Tidyverse

Tidyverse#

Download Rmd Version#

If you wish to engage with this course content via Rmd, then please click the link below to download the Rmd file.

Exercises incomplete: Download Introducing_Tidyverse.Rmd Exercises complete: Download Introducing_Tidyverse_complete.Rmd

Learning Objectives#

Understand the concept of the Tidyverse and its importance in data science
Identify and use the core packages within the Tidyverse, such as readr, dplyr, tidyr, stringr, and lubridate
Differentiate between dataframes and tibbles and understand their usage in the Tidyverse
Apply the principles of tidy data, including structuring data with variables as columns and observations as rows
Load and manipulate datasets using Tidyverse packages

What is the Tidyverse?#

The Tidyverse is self-described as: “…an opinionated collection of R packages designed for data science. All packages share an underlying design philosophy, grammar, and data structures’.”

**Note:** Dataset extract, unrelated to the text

-- ==== Sys2Proof/Machine/Dispatch.lean ====
section
/-! DEFINITION. One arm per command: the only place where a command meets its meaning. -/

namespace Sys2Proof.Machine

When you install the tidyverse package, you install a suite of packages. These include the following; we’ve marked the ones this course will introduce with a ->:

-> readr: Load ‘rectangular’ data into an R session (e.g. csv files).
-> dplyr: Manipulate data (filtering, computing summaries, etc.)
-> tidyr: Reshape data (e.g. into ‘tidy’ format).
-> stringr: Working with strings.
-> lubridate: Working with dates
ggplot2: Visualise data.
tibble: A modern refresh of the core R dataframe, used throughout Tidyverse packages.
forcats: Tools for working with R ‘factors’, often used for categorical data.
purrr: Tools for working with R objects in a functional way.

These are designed to help you work with data, from cleaning and manipulation to plotting and modelling. The benefits of the Tidyverse include:

They are increasingly popular with large user bases (good for support / advice).
The packages are generally very well documented.
The packages are designed to work together seamlessly and operate well with many other modern R packages.
Provide features to help you write expressive code and avoid common pitfalls when working with data.
Built around a consistent philosophy of how to structure data for analysis (the ‘tidy’ data format).

Dataframes / tibbles#

The key data structure that Tidyverse packages are designed to work with is the dataframe.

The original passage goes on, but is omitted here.